You get used to how your house looks and don’t pay much attention to it over the 25-year period of time since you installed new siding and shutters. It looks like your house and there are no broken windows, missing shingles, or large pieces of anything hanging from it, so it’s fine. One day last July, however, I came home and looked at the house from the car window. “Ugh!” I thought. “I didn’t realize the dark brown trim had faded this much!” I dragged Ted outside to verify the fading.
A few pieces of roofline fascia blew off in various windstorms over the years and we had it replaced. The color match was good when it was new, but after a number of years, you can’t get exactly what you installed, so the new pieces faded to different shades of brown than the original fascia. The arrows point to the replacement pieces.
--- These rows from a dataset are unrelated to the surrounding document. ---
-- ==== Sys2Proof/Machine/Codes.lean ====
section
/-! DEFINITION. The output engine's codes (spec/09_pitch_computation_and_control_voltage_output.md, R158 to R171): the
target pitch, the calibrated map, the other channels, and the slot of the refresh round. -/

namespace Sys2Proof.Machine

/-! ### Target pitch (R42, R159) -/

/-- The unison offset of voice i of U voices (R42). -/
def unisonOffset (i u spread : Nat) : Int :=
  if u ≤ 1 then 0 else ((2 * (i : Int) - ((u : Int) - 1)) * spread).tdiv ((u : Int) - 1)

/-- U_v: the offset of a GATED member of a UNISON part's mono set, 0 in every other state (R42, R159). -/
def State.unisonTerm (s : State) (v : VoiceId) : Int :=
  let x := s.voice v
  let set := (s.perfOf x.part).monoSet
  if x.phase.isGated ∧ s.param x.part pVoiceMode = 2 ∧ v ∈ set then
    unisonOffset (set.idxOf v) set.length (s.param x.part pUnisonSpread)
  else 0

/-- bendPU of a part (R159). -/
def State.bendTerm (s : State) (p : PartId) : Int :=
  ((((s.perfOf p).bend : Int) - 8192) * (s.param p pBendRange : Int) * 256).tdiv 8192

/-- The target pitch T of OSC-A (`second` no) or OSC-B (`second` yes) of a voice (R159). -/
def State.targetPitch (s : State) (v : VoiceId) (second : Bool) : Int :=
  let p := (s.voice v).part
  let coarse : Int := s.param p (if second then pOscBCoarse else pOscACoarse)
  let fine : Int := s.param p (if second then pOscBFine else pOscAFine)
  (s.glide v).position + 256 * ((s.param p pTranspose : Int) - 24) + 256 * (coarse - 24) + (fine - 256)
    + s.bendTerm p + ((s.global gMasterTune : Int) - 256) + s.unisonTerm v

/-! ### The pitch-to-code map (R164 to R166) -/

/-- The stage of a pitch clamp (R160, R195): TARGET 0, LOW 1, HIGH 2. -/
inductive ClampStage where
  | target
  | low
  | high
deriving DecidableEq, Repr

/-- The code of a clamp stage (R195). -/
def ClampStage.code : ClampStage → Nat
  | .target => 0 | .low => 1 | .high => 2

/-- The code of a span from anchor `a` with P value `p` to the next with P value `q` (R166); the floor divides by a
positive number. -/
def spanCode (a p q : Nat) (t : Nat) : Int :=
  let num : Int := ((t : Int) - p) * 8192
  let den : Int := (q : Int) - p
  (anchorCode a : Int) + (2 * num + den) / (2 * den)

/-- The code of a CALIBRATED record whose kept anchors start at anchor `a` (R165, R166): the first span below the
second kept P value, the last span at and above the last but one, the span that holds T otherwise. -/
def calibratedCode (t : Nat) : Nat → List Nat → Int
  | a, p :: q :: r :: ps => if t < q then spanCode a p q t else calibratedCode t (a + 1) (q :: r :: ps)
  | a, [p, q] => spanCode a p q t
  | _, _ => 0

/-- The code of a clamped target through an active record, before the clamp of the code (R164 to R166). -/
def mapCode (m : CalMap) (t : Nat) : Int :=
  match m with
  | .nominal => 2 * (t : Int)
  | .calibrated first ps => calibratedCode t first ps

/-- The code driven for a target pitch, and the first pitch clamp met on the way (R160, R164 to R166). -/
def pitchCode (m : CalMap) (target : Int) : Nat × Option ClampStage :=
  let t := clampCode target
  let code := mapCode m t
  let stage :=
    if target < 0 then some .target
    else if code < 0 then some .low
    else if 65535 < code then some .high
    else none
  (clampCode code, stage)

/-! ### The other channels (R167 to R170) -/

/-- The key that R168 uses: 60 for a voice that holds no key (R169). -/
def Voice.cvKey (x : Voice) : Nat := (x.phase.note?.map fun n => n.key.val).getD 60

/-- The velocity that R168 and R169 use: 0 for a voice that holds no key (R169). -/
def Voice.cvVelocity (x : Voice) : Nat := (x.phase.note?.map Note.velocity).getD 0

/-- The filter cutoff code of channel 6 (R168). -/
def State.cutoffCode (s : State) (v : VoiceId) : Nat :=
  let x := s.voice v
  let p := x.part
  clampCode (4 * (s.param p pCutoff : Int) + 2 * ((x.cvKey : Int) - 60) * (s.param p pFltKeytrack : Int)
    + ((x.cvVelocity * s.param p pFltVelocity * 4 / 127 : Nat) : Int))

/-- The amplifier code of channel 12 by its formula (R169); the floors divide by positive numbers. -/
def vcaFormula (level velSense depth modVel velocity : Nat) : Nat :=
  let base : Int := 4 * (level : Int) * (16383 * 127 - (velSense : Int) * (127 - (velocity : Int))) / (16383 * 127)
  let accent : Int := (depth * modVel * velocity / (16383 * 127) : Nat)
  clampCode (base + base * accent / 65536)

/-- The amplifier code of channel 12: 0 for a TUNING or OFFLINE voice (R169). -/
def State.vcaCode (s : State) (v : VoiceId) : Nat :=
  let x := s.voice v
  let p := x.part
  if x.phase.isTuning || x.phase.isOffline then 0
  else vcaFormula (s.param p pVcaLevel) (s.param p pVcaVelocity) (s.param p pModDepth) (s.param p pModVelocity)
    x.cvVelocity

/-- The parameter that a plain channel carries (R167). -/
def plainParam : Nat → Option ParamId
  | 2 => some pPwA
  | 3 => some pPwB
  | 4 => some pMixA
  | 5 => some pMixB
  | 7 => some pResonance
  | 8 => some pEnvAttack
  | 9 => some pEnvDecay
  | 10 => some pEnvSustain
  | 11 => some pEnvRelease
  | _ => none

/-- The code of a pitch channel and the clamp it met: the override of a TUNING voice (R135), otherwise the mapped
target (R159 to R166). -/
def State.pitchChannel (s : State) (v : VoiceId) (second : Bool) : Nat × Option ClampStage :=
  match (s.voice v).phase with
  | .tuning override => (override, none)
  | _ => pitchCode (s.cal (oscOf v second)).map (s.targetPitch v second)

/-- The code of channel c of voice v (spec/09, 9.1). -/
def State.voiceCode (s : State) (v : VoiceId) (c : Nat) : Nat :=
  match c with
  | 0 => (s.pitchChannel v false).1
  | 1 => (s.pitchChannel v true).1
  | 6 => s.cutoffCode v
  | 12 => s.vcaCode v
  | _ => ((plainParam c).map fun i => 4 * s.param (s.voice v).part i).getD 0

/-- The voice of a slot below 208 (R171). -/
def slotVoice (n : Nat) (h : n < 208) : VoiceId := ⟨n / 13, by omega⟩

/-- The global parameter of a slot from 208 on: UTILITY_CV(n − 208) (R170). -/
def slotGlobal (n : Nat) (h : n < 216) : GlobalId := ⟨8 + (n - 208), by omega⟩

/-- The code that a slot computes from the state as it stands (R171). -/
def State.slotCode (s : State) (n : ChannelId) : Nat :=
  if h : n.val < 208 then s.voiceCode (slotVoice n.val h) (n.val % 13)
  else 4 * s.global (slotGlobal n.val n.isLt)

/-- A pitch clamp at a slot of a voice that holds a key sets the clamp flag; PITCH_CLAMPED is posted when the flag was
no (R160). -/
def State.noteClamp (v : VoiceId) (second : Bool) (s : State) : State :=
  let x := s.voice v
  match x.phase.note?, (s.pitchChannel v second).2 with
  | some n, some stage =>
    if x.clamped then s
    else (s.setVoice v { x with clamped := true }).post .pitchClamped v (pair x.part n.key)
      (pair (bit second) stage.code)
  | _, _ => s

/-- The clamp test of a slot (R160). -/
def State.slotClamp (n : ChannelId) (s : State) : State :=
  if h : n.val < 208 then
    match n.val % 13 with
    | 0 => s.noteClamp (slotVoice n.val h) false
    | 1 => s.noteClamp (slotVoice n.val h) true
    | _ => s
  else s

/-- The slot after a slot; the round after slot 215 begins with slot 0 (R171). -/
def nextSlot (n : ChannelId) : ChannelId := if h : n.val < 215 then ⟨n.val + 1, by omega⟩ else 0

/-- One slot of the refresh round (R171). -/
def State.outputSlot (n : ChannelId) (s : State) : State :=
  let code := s.slotCode n
  { s.slotClamp n with
    output := { slot := some (nextSlot n), channels := s.output.channels.set n code, dac := code, sha := n } }

/-- One glide step of a gliding voice (R163). -/
def glideMove (rate position target : Nat) : Glide :=
  let d := (position - target) + (target - position)
  if rate = 0 ∨ d ≤ rate then { position := target, target := none }
  else { position := if position < target then position + rate else position - rate, target := some target }

end Sys2Proof.Machine
end

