-- ==== Sys2Proof/Certificates/Slice0/Obligations.lean ====
section
/-! DEFINITION. The statements for the provers. `Given` holds the hypotheses of the statements, one name for each
clause, so that a test can show a state that meets them. -/

open Sys2Proof Sys2Proof.Machine

/-! ### The step, reset, and the laws that every step keeps -/

/-- MODEL'S CHOICE (assumption log 1): the command at the front of the queue is carried out on the state that holds
the rest of the queue. -/
def Obligations.StepTakesFrontCommand : Prop :=
  ∀ (c : Instr) (rest : List Instr) (s : State),
    s.pending = c :: rest → step s = exec c { s with pending := rest }

/-- The values that reset leaves: voices (1.1), lists and counters (1.5, 1.9), performance records (2.1), the image
(3.1 to 3.3), slots and template (4.2, 4.3), panel and bindings (5.1 to 5.7, 6.1, 6.8), tune engine (7.1, 8.1, 8.7),
glides and the round (9.2, 9.10), links (10.2 to 10.8). State.reset stands for the end of a power-on reset (model's
choice, assumption log 15). -/
def Obligations.ResetStateHoldsStatedValues : Prop :=
  (∀ v, (State.reset.voice v).phase = .idle ∧ (State.reset.voice v).part = 0 ∧ (State.reset.voice v).serial = 0
    ∧ (State.reset.voice v).releaseStamp = 0 ∧ (State.reset.voice v).claim = false
    ∧ (State.reset.voice v).clamped = false
    ∧ (State.reset.voice v).gateLine = false ∧ (State.reset.voice v).dampLine = false)
  ∧ State.reset.serial = 0 ∧ State.reset.deferred = []
  ∧ (∀ p, (State.reset.perfOf p).held = [] ∧ (State.reset.perfOf p).selected = none
    ∧ (State.reset.perfOf p).monoSet = [] ∧ (State.reset.perfOf p).wanted = none
    ∧ (State.reset.perfOf p).hold = false ∧ (State.reset.perfOf p).bend = 8192 ∧ (State.reset.perfOf p).bound = []
    ∧ (State.reset.perfOf p).counters =
        { notesIn := 0, sounded := 0, dropped := 0, refused := 0, cancelled := 0 })
  ∧ (∀ p, (List.finRange 40).map (State.reset.param p) =
      [24, 256, 24, 256, 8192, 8192, 16383, 0, 16383, 0, 0, 0, 0, 8192, 16383, 4096, 12000, 0, 0, 2,
       24, 0, 0, 0, 0, 2, 0, 0, 0, 16, 255, 255, 0, 127, 500, 0, 0, 1, 1, 1])
  ∧ (List.finRange 16).map State.reset.global = [256, 2, 20, 2, 3, 0, 500, 2, 0, 0, 0, 0, 0, 0, 0, 0]
  ∧ (∀ p, State.reset.slotOf p = none)
  ∧ State.reset.template = { l1 := 256, l2 := 512, l3 := 768 }
  ∧ (∀ k, State.reset.control k = { seed := none, motion := .still, direction := .none, reversals := [], noisy := none }
    ∧ State.reset.knob k = none)
  ∧ (∀ i : SwitchId, State.reset.switches[i] = none ∧ State.reset.switchActions[i] = .none)
  ∧ State.reset.scanner.roundNumber = 1 ∧ State.reset.scanner.skipped = 0 ∧ State.reset.scanner.period = some 2
  ∧ State.reset.scanner.round = some { address := 0, phase := .settling }
  ∧ State.reset.measurement = none ∧ State.reset.periodCounter = 0 ∧ State.reset.fsel = 0
  ∧ State.reset.run = none ∧ State.reset.candidate = none ∧ State.reset.retune = none
  ∧ (∀ o, State.reset.cal o = { map := .nominal, lastResult := .none, unstableCount := 0, tuneCount := 0 })
  ∧ (∀ v, (State.reset.glide v).position = 0 ∧ (State.reset.glide v).target = none)
  ∧ State.reset.output.slot = some 0
  ∧ (∀ l, (State.reset.link l).slot = none ∧ (State.reset.link l).inProcess = none ∧ (State.reset.link l).overruns = 0
    ∧ (State.reset.link l).overrunMark = false
    ∧ (State.reset.link l).staging = Vector.replicate 40 none
    ∧ (State.reset.link l).queue.stored =
        [{ kind := .resetDone, subject := 0, value1 := 0, value2 := 15, stamp := 0 }]
    ∧ (State.reset.link l).queue.get = 0 ∧ (State.reset.link l).queue.lost = 0
    ∧ (State.reset.link l).queue.mask = 0x10#8 ∧ (State.reset.link l).queue.watermark = 1
    ∧ State.reset.attention l = true)
  ∧ State.reset.lineUnit =
      { fifo := [], parser := .waitStatus, frameErrors := 0, byteErrors := 0, fifoOverruns := 0, accumulator := 0
        errors := { frame := false, byte := false, overrun := false }, pacing := none }
  ∧ State.reset.timestamp = 0

/-- The reset state meets the laws that every step keeps. -/
def Obligations.ResetMeetsEveryLaw : Prop :=
  State.reset.Bounded ∧ State.reset.InRange ∧ State.reset.Balanced ∧ State.reset.Settled

/-- No command takes a list, a queue, a counter or a glide beyond the bound that the document gives it, from a state
whose parameters lie in their ranges: `State.Bounded` names each of them, and the two lists of the model's own that it
leaves out. -/
def Obligations.StepKeepsCapacities : Prop :=
  ∀ s t : State, s.Bounded → s.InRange → step s = .next t → t.Bounded

/-- No command writes a value outside the range of its descriptor: not PARAM_SET, APPLY, a morph step, MORPH_CANCEL,
a take of the panel nor a STEP_PARAM press. -/
def Obligations.StepKeepsValuesInRange : Prop :=
  ∀ s t : State, s.InRange → step s = .next t → t.InRange

/-- Every note counted in notes_in stays in exactly one of the six places of 1.9, through every command. -/
def Obligations.StepKeepsNoteBalance : Prop :=
  ∀ s t : State, s.Balanced → step s = .next t → t.Balanced

/-- MODEL'S CHOICE of the moment (assumption log 7): after every command no voice stands RELEASED with a release
window of 0. -/
def Obligations.StepKeepsZeroWindowsExpired : Prop :=
  ∀ s t : State, s.Settled → step s = .next t → t.Settled

/-! ### Frames (10.1 to 10.3) -/

/-- Writing the frame of a well-formed command and reading it gives the command back. -/
def Obligations.FrameOfCommandReadsBack : Prop :=
  ∀ (i : Instr) (l : Link) (bytes : List Byte),
    i.wf = true → encodeFrame i = some (l, bytes) → decodeFrame l bytes = i

/-- The command that a frame spells does what the link unit does with the bytes of the frame under the checks of
10.1. -/
def Obligations.CommandOfFrameActsAsFrame : Prop :=
  ∀ (l : Link) (bytes : List Byte) (s : State), exec (decodeFrame l bytes) s = .next (s.frame l bytes)

namespace Sys2Proof.Given

/-- No reset runs and the link is busy. -/
abbrev busy (s : State) (l : Link) : Prop := s.resetRun = none ∧ (s.link l).inProcess.isSome = true

/-- A request frame as bytes: a first byte, and it is not 0x00. -/
abbrev requestFrame (frame : List Byte) : Prop := frame.head?.any (· != 0x00#8) = true

end Sys2Proof.Given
We immediately made appointments with three companies and, in August, we signed a contract to update the fascia and the shutters. We opted to have the shutters repainted rather than replaced because they are in good shape except for the fading. When Jerry started removing the shutters, I asked if he minded if I took a picture. He said, “No, but wait a second. Get the back of my shirt in the picture,” so I did. Call JB Exteriors if you need them. The name and phone number are on the shirt.
After 25 years, there were a lot of vacant mud wasp nests behind the first-floor shutters and there was a lot of dirt behind the upstairs shutters. I power washed the mud off the bricks and Ted went up on the roof to wash the siding. The arrow points to some remaining dirt Ted is heading for.
Our name made it to the top of Jerry’s work list by November–only three months after we hired him. Jerry is the boss, so Don got tagged to do the job. He set up his equipment beside the driveway, put his ladders in place, and went to work.
The painter was backlogged, so the shutters were installed last week–five weeks after the fascia work was finished. Now our house looks fresh again and all the fascia and shutters are the same color. It took from July until December to go from meeting the contractor to finishing this relatively small job. It sounds like 2020, doesn’t it?